Dataset excerpts:

/-! ## The thresholds -/

/-- R46, R55: the judgement of the thresholds. A source whose threshold the current tally's total coins has reached is abnormal,
and raises its occurrence at the instant it becomes so (CASHBOX_NEAR_FULL, NOTICE; CASHBOX_FULL, FAULT); below its threshold it is
normal, and an unlatched record of it clears; and where neither changes nothing does. At start-up a source whose threshold is
reached becomes abnormal, and raises its occurrence only where it has no active record. Near is judged before full. -/
def Obligations.ThresholdsAreJudged : Prop :=
  (∀ s : State,
    let n := s.comp.current.totalCoins
    let judged (src : Source) (type : ConditionType) (severity : Severity) (reached : Bool) (t : State) : State :=
      if reached = true ∧ t.normal src = true then State.occurrence src type severity (t.setNormality src true)
      else if reached = false ∧ t.normal src = false then State.makeNormal src t
      else t
    let near : State := judged .cashboxNear .cashboxNearFull .notice (s.settings.near ≤ n) s
    let t : State := s.judgeThresholds
    t = judged .cashboxFull .cashboxFull .fault (s.settings.full ≤ n) near ∧
    t.normal .cashboxNear = decide (n < s.settings.near) ∧ t.normal .cashboxFull = decide (n < s.settings.full) ∧
    t.comp = s.comp ∧ t.settings = s.settings ∧
    (∀ src type severity limit, (src, type, severity, limit) ∈
        [(Source.cashboxNear, ConditionType.cashboxNearFull, Severity.notice, s.settings.near),
          (.cashboxFull, .cashboxFull, .fault, s.settings.full)] →
      (limit ≤ n → s.normal src = true → ∃ r, t.record src = some r ∧ r.type = type ∧ r.severity = severity ∧
        r.state = .raised ∧ r.lastChange = s.clock.time ∧
        r.count = match s.record src with
          | none => 1
          | some old => if old.count < 255 then old.count + 1 else 255) ∧
      (n < limit → s.normal src = false → ∀ r, t.record src = some r → r.severity ≠ .alarm → r.state = .cleared) ∧
      (s.normal src = decide (n < limit) → t.record src = s.record src)) ∧
    ∀ src, src ≠ .cashboxNear → src ≠ .cashboxFull → t.record src = s.record src ∧ t.normal src = s.normal src) ∧
  ∀ (src : Source) (type : ConditionType) (severity : Severity) (reached : Bool) (s : State),
    let t : State := s.startThreshold src type severity reached
    (reached = false → t = s) ∧
    (reached = true → t.normal src = false ∧
      (∀ other, other ≠ src → t.record other = s.record other ∧ t.normal other = s.normal other) ∧
      (s.recordActive src = true → ∀ r, s.record src = some r →
        ∃ r', t.record src = some r' ∧ r'.state = r.state ∧ r'.count = r.count) ∧
      (s.recordActive src = false → ∃ r', t.record src = some r' ∧ r'.type = type ∧ r'.severity = severity ∧
        r'.state = .raised ∧ r'.count = match s.record src with
          | none => 1
          | some old => if old.count < 255 then old.count + 1 else 255))
end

PROBLEM REQUIREMENTS:
Starting from the first line above, copy the data through to the last line exactly.

REPLY:
/-! ## The thresholds -/

/-- R46, R55: the judgement of the thresholds. A source whose threshold the current tally's total coins has reached is abnormal,
and raises its occurrence at the instant it becomes so (CASHBOX_NEAR_FULL, NOTICE; CASHBOX_FULL, FAULT); below its threshold it is
normal, and an unlatched record of it clears; and where neither changes nothing does. At start-up a source whose threshold is
reached becomes abnormal, and raises its occurrence only where it has no active record. Near is judged before full. -/
def Obligations.ThresholdsAreJudged : Prop :=
  (∀ s : State,
    let n := s.comp.current.totalCoins
    let judged (src : Source) (type : ConditionType) (severity : Severity) (reached : Bool) (t : State) : State :=
      if reached = true ∧ t.normal src = true then State.occurrence src type severity (t.setNormality src true)
      else if reached = false ∧ t.normal src = false then State.makeNormal src t
      else t
    let near : State := judged .cashboxNear .cashboxNearFull .notice (s.settings.near ≤ n) s
    let t : State := s.judgeThresholds
    t = judged .cashboxFull .cashboxFull .fault (s.settings.full ≤ n) near ∧
    t.normal .cashboxNear = decide (n < s.settings.near) ∧ t.normal .cashboxFull = decide (n < s.settings.full) ∧
    t.comp = s.comp ∧ t.settings = s.settings ∧
    (∀ src type severity limit, (src, type, severity, limit) ∈
        [(Source.cashboxNear, ConditionType.cashboxNearFull, Severity.notice, s.settings.near),
          (.cashboxFull, .cashboxFull, .fault, s.settings.full)] →
      (limit ≤ n → s.normal src = true → ∃ r, t.record src = some r ∧ r.type = type ∧ r.severity = severity ∧
        r.state = .raised ∧ r.lastChange = s.clock.time ∧
        r.count = match s.record src with
          | none => 1
          | some old => if old.count < 255 then old.count + 1 else 255) ∧
      (n < limit → s.normal src = false → ∀ r, t.record src = some r → r.severity ≠ .alarm → r.state = .cleared) ∧
      (s.normal src = decide (n < limit) → t.record src = s.record src)) ∧
    ∀ src, src ≠ .cashboxNear → src ≠ .cashboxFull → t.record src = s.record src ∧ t.normal src = s.normal src) ∧
  ∀ (src : Source) (type : ConditionType) (severity : Severity) (reached : Bool) (s : State),
    let t : State := s.startThreshold src type severity reached
    (reached = false → t = s) ∧
    (reached = true → t.normal src = false ∧
      (∀ other, other ≠ src → t.record other = s.record other ∧ t.normal other = s.normal other) ∧
      (s.recordActive src = true → ∀ r, s.record src = some r →
        ∃ r', t.record src = some r' ∧ r'.state = r.state ∧ r'.count = r.count) ∧
      (s.recordActive src = false → ∃ r', t.record src = some r' ∧ r'.type = type ∧ r'.severity = severity ∧
        r'.state = .raised ∧ r'.count = match s.record src with
          | none => 1
          | some old => if old.count < 255 then old.count + 1 else 255))
end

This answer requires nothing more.